Действие романа происходит в Лондоне в 1895 году. Сатана ходит среди людей в поисках очередной игрушки, с которой сможет позабавиться, чтобы показать Богу, что может развратить кого угодно.

Книга издана в 2023 году.

Maria Corelli

THE SORROWS OF SATAN

© В. Чарный., перевод на русский язык, 2023

© Издание на русском языке, оформление. ООО «Издательство «Эксмо», 2023

Все права защищены. Книга или любая ее часть не может быть скопирована, воспроизведена в электронной или механической форме, в виде фотокопии, записи в память ЭВМ, репродукции или каким-либо иным способом, а также использована в любой информационной системе без получения разрешения от издателя. Копирование, воспроизведение и иное использование книги или ее части без согласия издателя является незаконным и влечет за собой уголовную, административную и гражданскую ответственность.

I

Известно ли вам, что значит быть бедным? Не кичиться бедностью, подобно тому, кто имеет свои пять-шесть тысяч годового дохода, и все же клянется, что едва сводит концы с концами, но быть действительно бедным – всецело, мучительно, безобразно бедным позорной, убогой, ничтожной бедностью? Бедностью, что вынуждает носить одно и то же платье, покуда оно совершенно не износится – той, что лишает вас свежего белья, когда услуги прачки непомерно дороги, что лишает вас самоуважения, заставляя стыдливо красться вдоль улиц, когда бы вы могли гордо шагать по ним в кругу друзей – я говорю о бедности такого рода. Это сокрушительное проклятие, погребающее благородные стремления под тяжестью низменных забот; это нравственная язва, прободающая сердце благонамеренного человеческого существа, делая его завистливым и злонравным, рождая в нем желание взяться за динамит. Когда он видит жирную, праздную светскую даму, что проезжает мимо в своем роскошном экипаже, лениво развалясь на сиденье, видит ее лицо, испещренное багрово-красными пятнами, следами непомерного обжорства, – когда наблюдает, как безмозглый, утонченный модник курит и предается безделью в парке, как если бы весь мир с его миллионами честных тружеников были созданы лишь для беспечных развлечений так называемого «высшего общества» – вся его благая кровь обращается желчью, и страдающий дух восстает с мятежным воплем: «Почему же, во имя всего святого, все так несправедливо? Почему карманы никчемного бездельника полны золота лишь благодаря случаю и праву наследования, а я, трудящийся в поте лица от зари до полуночи, едва могу наскрести на сытный обед?»

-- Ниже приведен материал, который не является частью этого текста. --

theorem State.newChallenge_kept (hF : [.locket, .fresh] ⊆ F) (kp : Kept F s0 s) : Kept F s0 (State.newChallenge s) := by
  unfold State.newChallenge
  with_reducible repeat' first
    | assumption | exact Part.le hF | apply State.free_kept | apply State.setLocket_kept

theorem execLocketClearChalLoRead_kept {master : Nat} (hF : [.regs, .out] ⊆ F) (kp : Kept F s0 s) : KeptR F s0
    (execLocketClearChalLoRead master s) := by
  unfold execLocketClearChalLoRead
  with_reducible repeat' first
    | assumption | exact Part.le hF | intro x (_ : Kept F s0 x) | apply KeptR.act | apply State.readCmd_kept
    | apply State.wr64_kept | apply State.wrN_kept

theorem State.clearRecords_kept {master : Nat} (hF : [.regs, .cells, .lines, .locket, .wake] ⊆ F) (kp : Kept F s0 s) : Kept F s0
    (State.clearRecords s master) := by
  unfold State.clearRecords
  with_reducible repeat' first
    | assumption | exact Part.le hF | intro x a (_ : Kept F s0 x) | apply State.irq_kept | apply State.log_kept
    | apply State.poke_kept | apply State.setLocket_kept | apply Kept.ite | apply Kept.foldl

theorem execLocketClearCmd_kept {master value : Nat} (hF : [.regs, .wos, .lockWins, .cells, .lines, .locket, .wake, .fresh] ⊆ F)
    (kp : Kept F s0 s) : KeptR F s0 (execLocketClearCmd master value s) := by
  unfold execLocketClearCmd
  with_reducible repeat' first
    | assumption | exact Part.le hF | intro x (_ : Kept F s0 x) | intro x a (_ : Kept F s0 x) | apply KeptR.act
    | apply State.clearRecords_kept | apply State.irq_kept | apply State.log_kept | apply State.newChallenge_kept
    | apply State.regCmd_kept | apply State.setLocket_kept | apply State.wrN_kept | apply Kept.ite

theorem execGtsNowLoRead_kept {master : Nat} (hF : [.regs, .out] ⊆ F) (kp : Kept F s0 s) : KeptR F s0 (execGtsNowLoRead master
    s) := by
  unfold execGtsNowLoRead
  with_reducible repeat' first
    | assumption | exact Part.le hF | intro x (_ : Kept F s0 x) | apply KeptR.act | apply State.readCmd_kept
    | apply State.wrN_kept

theorem execGtsCalSecondsLoRead_kept {master : Nat} (hF : [.regs, .out] ⊆ F) (kp : Kept F s0 s) : KeptR F s0
    (execGtsCalSecondsLoRead master s) := by
  unfold execGtsCalSecondsLoRead
  with_reducible repeat' first
    | assumption | exact Part.le hF | intro x (_ : Kept F s0 x) | apply KeptR.act | apply State.readCmd_kept
    | apply State.wrN_kept

theorem execGtsCalCmd_kept {master value : Nat} (hF : [.cal, .regs, .wos, .lockWins, .cells, .lines, .locket, .wake] ⊆ F) (kp :
    Kept F s0 s) : KeptR F s0 (execGtsCalCmd master value s) := by
  unfold execGtsCalCmd
  with_reducible repeat' first
    | assumption | exact Part.le hF | intro x (_ : Kept F s0 x) | intro x a (_ : Kept F s0 x) | apply KeptR.act
    | apply State.ignoreW_kept | apply State.log_kept | apply State.regCmd_kept | simp only [Kept.lit_iff]
    | apply Kept.upd_cal | apply Kept.ite | rfl

theorem execCalSecondRollover_kept (hF : [.gts, .cal, .regs] ⊆ F) (kp : Kept F s0 s) : KeptR F s0 (execCalSecondRollover s) :=
    by
  unfold execCalSecondRollover
  with_reducible repeat' first
    | assumption | exact Part.le hF | intro x (_ : Kept F s0 x) | apply KeptR.act | apply State.wr64_kept
    | simp only [Kept.lit_iff] | apply Kept.upd_time | apply KeptR.ite | apply KeptR.next | rfl

/-! ### Stitch -/

theorem modJob_kept {op id : Nat} (hF : [.regs, .accWin, .cells, .lines, .store, .eng, .locket, .wake, .stitch, .out, .fresh] ⊆
    F) (kp : Kept F s0 s) : KeptR F s0 (modJob op id s) := by
  unfold modJob
  with_reducible repeat' first
    | assumption | exact Part.le hF | intro x a (_ : Kept F s0 x) | apply State.areas_kept | apply State.sendMod_kept
    | apply jobActM_kept | simp only [Kept.lit_iff] | split | rfl

theorem execRead_kept {job : Nat} (hF : [.regs, .accWin, .cells, .lines, .store, .eng, .locket, .wake, .stitch, .out, .fresh] ⊆
    F) (kp : Kept F s0 s) : KeptR F s0 (execRead job s) := by
  unfold execRead
  with_reducible repeat' first
    | assumption | exact Part.le hF | apply modJob_kept

theorem execSoftRead_kept {job : Nat} (hF : [.regs, .accWin, .cells, .lines, .store, .eng, .locket, .wake, .stitch, .out,
    .fresh] ⊆ F) (kp : Kept F s0 s) : KeptR F s0 (execSoftRead job s) := by
  unfold execSoftRead
  with_reducible repeat' first
    | assumption | exact Part.le hF | apply modJob_kept

theorem execProgram_kept {job : Nat} (hF : [.regs, .accWin, .cells, .lines, .store, .eng, .locket, .wake, .stitch, .out, .fresh]
    ⊆ F) (kp : Kept F s0 s) : KeptR F s0 (execProgram job s) := by
  unfold execProgram
  with_reducible repeat' first
    | assumption | exact Part.le hF | apply modJob_kept

theorem execErase_kept {job : Nat} (hF : [.regs, .accWin, .cells, .lines, .store, .eng, .locket, .wake, .stitch, .out, .fresh] ⊆
    F) (kp : Kept F s0 s) : KeptR F s0 (execErase job s) := by
  unfold execErase
  with_reducible repeat' first
    | assumption | exact Part.le hF | apply modJob_kept

theorem execIdentify_kept {job : Nat} (hF : [.regs, .accWin, .cells, .lines, .store, .eng, .locket, .wake, .stitch, .out,
    .fresh] ⊆ F) (kp : Kept F s0 s) : KeptR F s0 (execIdentify job s) := by
  unfold execIdentify
  with_reducible repeat' first
    | assumption | exact Part.le hF | apply modJob_kept

theorem execLoadProfile_kept {job : Nat} (hF : [.regs, .accWin, .cells, .lines, .store, .eng, .locket, .wake, .stitch, .out,
    .fresh] ⊆ F) (kp : Kept F s0 s) : KeptR F s0 (execLoadProfile job s) := by
  unfold execLoadProfile
  with_reducible repeat' first
    | assumption | exact Part.le hF | apply modJob_kept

И в самом деле, почему? Почему грешники цветут, подобно благородному лавру? Я часто размышлял над этим. Однако теперь я думаю, что способен ответить на этот вопрос, основываясь на собственном опыте. И каком опыте! Кто мне поверит? Кто поверит, что столь необычная и умопомрачающая доля выпала простому смертному? Никто. И все же это правда – и более правдиво, чем многое из того, что зовется истинным. Более того, мне известно, что многие испытывают злоключения, подобные моим, подпав под то же самое влияние, возможно, иногда в их сознании мелькает мысль о том, что они погрязли во грехе, но воля их слишком слаба, чтобы разорвать ту сеть, в которую они попались добровольно. Усвоят ли они урок, преподанный мне? Пройдут ли столь же горестную школу под оком столь же грозного надзирателя? Смогут ли постичь, как я, неволей – всеми фибрами моего умственного восприятия – необъятный, неделимый, деятельный Разум, что трудится беспрестанно, хоть и безмолвно, бесконечного во времени, безусловно существующего Бога? Если случится так, тьма их сомнений рассеется, и вся мнимая мирская несправедливость обернется чистой воды беспристрастностью. Но пишу я без надежды в чем-либо убедить или просветить своих современников. Мне слишком хорошо известно, сколь они строптивы – судить об этом я могу по себе. В том, как горделиво я когда-то верил в себя, меня не превзошел ни один из людей на всем земном шаре. И я отдаю себе отчет в том, что остальные находятся в схожем положении. Я всего лишь желаю изложить здесь события своего жизненного пути в том порядке, в котором они сменяли друг друга, предоставив более смелым умам рассуждать о загадках человеческого существования сообразно их силам.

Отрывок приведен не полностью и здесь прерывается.